The U.S. Navy is ramping up its efforts to harvest energy from the ocean with a new research project slated for its Kaneohe Bay, Hawaii wave power test facility. The new project promises to open up a raft of new opportunities for companies that are developing ocean power technologies, because it is driven by private sector innovation rather than deploying in-house research.
The current phase, which partners the Navy with funding from the Department of Energy, involves selecting contractors that will deploy buoys designed to capture energy from the motion of ocean waves and convert it to electricity.
A brief history of federal funding for ocean energy
Though the Navy’s alternative energy programs under President Obama are encountering criticism from certain legislators, the Kaneohe Bay facility is a bipartisan operation that predates the Obama Administration. It was constructed by the Naval Facilities Engineering Command (NAVFAC) in 2003, back when President Bush was Commander-in-Chief.
By June 2004, a demonstration-scale wave energy buoy was deployed at the site, known as the Wave Energy Test Site, under an ongoing research project that has partnered the Navy with the University of Hawaii’s National Marine Renewable Energy Center.
The buoy, developed by the company Ocean Power Technologies, is a 40 kilowatt device situated in waters about 100 feet deep. It operates by the up-and-down motion of waves, which drives an onboard generator. The electricity is transmitted to shore by cable.
Expanding the Navy's ocean energy research
The new project aims to develop wave energy buoys with a commercial scale capacity in the range of 300 to 500 kilowatts. These larger buoys will be positioned at greater depths and will require a new permitting process, as well as re-equipping the test center with new moorings and cables.

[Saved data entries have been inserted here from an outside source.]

-- ==== Sys2Proof/Machine/State.lean ====
section
/-! DEFINITION. The state of an SX4 package, as plain data: every piece the spec gives the machine, the machine after
reset, and the reasons a step can stop. Places are numbered so: tile = die × 576 + ty × 24 + tx (R7); vault = die × 64 +
its index on the die (R1, R66); a unit of a tile is 0 CE (or transform node), 1 SCN0, 2 SCN1, 3 MRG, 4 RPT, 5 RDC, 6 LWR and
7 + p for AG port p (R50 Table 4); a queue of a tile is named by its switch code (R160 Table 1): 8 × unit + port for a
port of a unit, 64 + 16 × side + index for a link. A table is a list of pairs of a key and an entry. -/

namespace Sys2Proof.Machine

/-- A table: entries by key; a key is listed at most once by the operations of Machine/Ops.lean. -/
abbrev Tab (α : Type) := List (Nat × α)

/-- Why the machine stops. Safe: the hardware goes on, the model makes no claim. -/
inductive Fault where
  /-- A host transaction under ctx 4 names a physical address that R369, R348 and R412 place nowhere. Raised by RD, WR
  and WRC. Safe: nothing is claimed of such an access. -/
  | noSuchAddress
  deriving DecidableEq, Repr

/-- Why an instruction has no meaning here. -/
inductive Refusal where
  /-- An instruction the model does not give its meaning. Raised by the arm of `exec` alone. Safe. -/
  | notModelled (mnemonic : String)
  /-- The word at a bead's index does not decode. R89: execution never meets such a word, because the loader has
  checked every word; a state built by hand can hold one. Raised by `step`. Safe. -/
  | undecodable
  deriving DecidableEq, Repr

/-! ### Elements -/

/-- An x register with its full/empty bit (R73, R20). -/
structure XReg where
  val  : Word
  full : Bool
  deriving DecidableEq, Repr

/-- A v or b register with its full/empty bit (R73, R20). -/
structure VReg where
  val  : Vec
  full : Bool
  deriving DecidableEq, Repr

/-- A beat: its data lanes and sideband fields (R11 Table 2, R12). -/
structure Beat where
  kind  : Nat       -- 0 CRD, 1 REF, 2 VAL, 3 STOP, 4 DONE, 5 BAR, 6 SW, 7 BEADH, 8 SKIP
  count : Nat
  stop  : Nat
  slot  : Nat
  ctx   : Nat
  rsv   : Nat
  data  : Vec
  deriving DecidableEq, Repr

/-- A buffer of beats, head first; `used` lanes of the head beat have been consumed (R11, R30, R161). -/
structure Queue where
  beats : List Beat
  used  : Nat
  deriving DecidableEq, Repr
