-- ==== Sys2Proof/Machine/MemAcc.lean ====
section
/-! DEFINITION. The memory group of an element (R151 to R158): loads and stores by space and page class, presence accesses,
PFETCH, FENCE and TFENCE. -/

namespace Sys2Proof.Machine

/-- Bytes of an access (R87 Table 9). -/
def accessBytes (sz : Nat) : Nat := match sz with | 0 | 4 => 1 | 1 | 5 => 2 | 2 | 6 => 4 | 3 => 8 | _ => 64

/-- The value of a load: the bytes, extended for sizes 4 to 6 (R87 Table 9). -/
def loaded (sz : Nat) (bs : List Byte) : Vec :=
  if 4 ≤ sz ∧ sz ≤ 6 then BitVec.ofNat 512 (extend (ofBytes bs) (8 * accessBytes sz) true).toNat else BitVec.ofNat 512 (ofBytes bs)

/-- Where an access goes (R152). -/
inductive Place where
  | scratch (t off : Nat)          -- a scratchpad, by byte offset
  | vault (pa : Nat)
  | virt (va : Nat) (spill : Bool)
  deriving DecidableEq, Repr

/-- What R152 gives for an address. -/
inductive Found where
  | at_ (p : Place)
  | fault (f : Flt)
  | exhaust
  deriving DecidableEq, Repr

namespace State

/-- The site of the running element's current instruction. -/
def site (s : State) : Site := ⟨s.here, 0, 0, s.me.pc⟩

/-- The launch of a task. -/
def launchOf (s : State) (g : Region) : Option Launch :=
  match s.task? g.task with
  | some k => s.launches.find? fun l => l.ctx == k.ctx && l.lseq == k.lseq
  | none => none

/-- The effective address (R151). -/
def effAddr (s : State) (f : FmtM) : Nat := ((s.me.readX f.base.toNat).toNat + (sext f.off.toNat 20 % 2 ^ 64).toNat) % 2 ^ 64

/-- The address spaces, checked in the order of R152. -/
def resolve (s : State) (space ea n : Nat) : Found :=
  let t := s.here
  if ea % n != 0 then .fault (.prot ea 2)
  else match space with
    | 0 => .at_ (.virt ea false)
    | 1 =>
      if 2 ^ 63 ≤ ea then .fault (.prot ea 3)
      else if ea < s.me.scrkib * 1024 then .at_ (.scratch t (s.me.scrbase * 1024 + ea))
      else match s.regionOf t with
        | some (_, g) =>
          let o := match s.launchOf g with | some l => bits (word l.snap 7) 0 56 | none => 0
          if ea < 2 ^ 24 && o != 0 then .at_ (.virt (o + ((tyOf t - g.oy) * g.w + (txOf t - g.ox)) * 2 ^ 24 + ea) true) else .exhaust
        | none => .exhaust
    | 2 =>
      let m := tileAt (dieOf t) (tyOf t / 2 * 2 + bits ea 20 1) (txOf t / 2 * 2 + bits ea 19 1)
      if 2 ^ 21 ≤ ea || !((s.regionOf t).any fun q => q.2.holds m) then .fault (.prot ea 3) else .at_ (.scratch m (ea % 2 ^ 19))
    | _ =>
      let v := bits ea 24 6
      if 2 ^ 30 ≤ ea || !bit ((s.ctx s.myCtx).vgrant.getD (dieOf t) 0).toNat v then .fault (.prot ea 3)
      else if s.vaultFenced (dieOf t * 64 + v) then .fault (.prot ea 5)
      else .at_ (.vault (vaultBase + dieOf t * 2 ^ 30 + ea))

/-- A scratchpad word with an uncorrectable error lies in n bytes (R401). -/
def scratchBad (s : State) (t off n : Nat) : Bool := (s.tile t).spSites.any fun w => off < 8 * w + 8 && 8 * w < off + n

/-- An operation with acquire whose value has not come: later accesses wait for it (R155, R237). -/
def acquiring (s : State) : Bool := s.me.ops.any fun o => o.acq && o.value.isNone
/-- A memory access also waits for the operands and stores of earlier matrix instructions (R213). -/
def heldBack (s : State) : Bool := s.acquiring || s.me.matrixPending
def outstanding (s : State) : Bool := s.me.unperformed

/-! #### Earlier accesses of the element to the same bytes (R155, R231, R269) -/

/-- The running element is one of those that a request at a home stands for. -/
def mine (s : State) (e : HsqEntry) : Bool :=
  match e.req with
  | .atoms _ _ _ items => items.any fun m => m.2.1 == s.here
  | .arrive _ _ ms => ms.any fun m => m.1 == s.here
  | _ => e.t == s.here

/-- The requests at home sequencers, and those to be made again there. -/
def asked (s : State) : List HsqEntry := s.hsq.flatMap Prod.snd ++ s.retry

/-- The element has an operation on the word of an address that may still be passed by a later one: in a combining node, a WAIT, or one to
be made again. -/
def combining (s : State) (pa : Nat) : Bool :=
  let same := fun (a : Nat) => a / 8 == pa / 8
  (s.combs.any fun k => same k.entry.pa && s.mine k.entry) || (s.armed.any fun a => same a.pa && a.t == s.here)
    || (s.retry.any fun e => same e.pa && s.mine e)
    || s.hsq.any fun q => q.2.any fun e => same e.pa && match e.req with | .wait .. => e.t == s.here | _ => false

/-- The element has an operation on the word of an address that has not been performed. -/
def pendingOn (s : State) (pa : Nat) : Bool :=
  s.combining pa || s.asked.any fun e => e.pa / 8 == pa / 8 && s.mine e

/-- The element has a load of some of these bytes, or a CHAPP of an entry that holds some, that has not been performed. -/
def loading (s : State) (pa n : Nat) : Bool :=
  (s.mit.any fun q => q.t == s.here && overlaps pa n q.pa q.size)
    || s.asked.any fun e => match e.req with
        | .chapp _ _ a _ _ => e.t == s.here && overlaps pa n a 128
        | _ => false

/-! #### Queues shared between contexts (R30) -/

/-- Room for a channel in a shared queue of 5 (k + 1) entries, k of them a pool: each user channel has k + 1 of its own, channel 4 one. -/
def shares (count : Nat → Nat) (c : Nat) : Bool :=
  let own := fun (c : Nat) => if c = 4 then 1 else Config.poolSize + 1
  decide (count c < own c) || decide (((List.range 5).map fun c => count c - own c).sum < Config.poolSize)

/-- Room for a channel in the request queue of a home sequencer. -/
def hsqRoom (s : State) (v c : Nat) : Bool := shares (fun c => (((tabGet v s.hsq).getD []).filter fun e => e.ctx == c).length) c
/-- The memory-interface tile, of the 48 of each die (R2), through which a block is read: a tile of the die whose memory holds it. Which of
them serves a block is a free value (log entry 21). -/
def mitPort (pa : Nat) : Nat := homeVault pa / 64 * 48 + Config.mitPort (pa / 256) % 48
/-- Room for a channel at the port of the memory-interface tile that a block is read through. -/
def mitRoom (s : State) (pa c : Nat) : Bool := shares (fun c => (s.mit.filter fun q => mitPort q.pa == mitPort pa && q.ctx == c).length) c

/-! #### Broken SYNC words (R402, R418) -/

/-- The result of an outstanding operation; a BSYNC of a region that it ends is no longer in progress (R241). -/
def finish (s : State) (t op : Nat) (v : Nat) : State :=
  let s := s.onTile t fun T => T.deliver op (BitVec.ofNat 512 v)
  match s.regionOf t with
  | some (r, g) =>
    match g.bsync with
    | some b => if b.t = t ∧ b.op = op then s.setRegion r { g with bsync := none } else s
    | none => s
  | none => s

/-- A SYNC word with an uncorrectable error, in a malformed block, or in a fenced vault (R288, R402, R418). -/
def badSync (s : State) (pa : Nat) : Bool :=
  (if s.inCode pa then s.codeBad pa else s.spoiled (pa / 8 * 8) 8) || (inVault pa && s.vaultFenced (homeVault pa))
/-- A malformed block of a compressed page with valid check bits again: its other words hold what the part then has there, free values (log
entry 58). -/
def mendBlock (s : State) (pa : Nat) : State :=
  if !s.codeBad pa then s
  else
    let b := pa / 256 * 256
    let bs := (List.range 256).map fun i => Config.freeByte (s.free + i)
    (State.physWrite { s with free := s.free + 256 } true (cellsAt b bs)).getD s
/-- The word is rewritten as zero with valid check bits; the WAITs armed on it return BADWORD (R402). -/
def mendSync (s : State) (pa : Nat) : State :=
  let on := fun (a : Armed) => a.pa / 8 == pa / 8
  let s := (s.armed.filter on).foldl (fun s a => s.finish a.t a.op 2) { s with armed := s.armed.filter fun a => !on a }
  (s.mendBlock pa).homeWrite (cellsAt (pa / 8 * 8) (bytesOf 8 0))

/-- Bytes that an element reads from a page, with what the read leaves: a block the memory-interface tile must treat is
queued there, and a SYNC word with an error is made good (R278, R288, R402). A read that its own stores do not answer is a request
(R289). -/
inductive Fetch where
  | now (bs : List Byte)
  | mit
  | bad
  deriving DecidableEq, Repr

def fetch (s : State) (r : Nat) (q : Page) (va n : Nat) : State × Fetch :=
  match s.region? r with
  | none => (s, .bad)
  | some g =>
    let own := answers g.buffer q.pa n
    let s := if own then s else s.touch s.site g.ctx va q.pa
    if inRemote q.pa then let (bs, s) := s.heldRead g.buffer q.cmp q.pa n; (s, .now (bs.getD []))
    else if q.cls == 2 then
      if s.badSync q.pa then (s.mendSync q.pa, .bad)
      else (s, .now (s.homeBytes q.pa n))
    else
      let s := s.noteRead r (readLocs q.pa n)
      if s.needsMit q.cmp q.pa && !own then (s, .mit)
      else match s.taskRead g q.cmp q.pa n with
        | some bs => (s, .now bs)
        | none => (s, .bad)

At a recent NAVFAC conference introducing new ocean energy technology from dozens of contractors that are vying for inclusion in the project, NAVFAC Pacific Vice Commander Capt. Pete Lynch explained: “The Navy is committed to reducing our dependence on fossil fuels and is leading the way on the development of viable, renewable energy sources. NAVFAC Pacific is working on ways to make the Navy's shore infrastructure more energy independent and strengthen our energy security position. The ocean is an untapped resource and possible source of renewable energy.”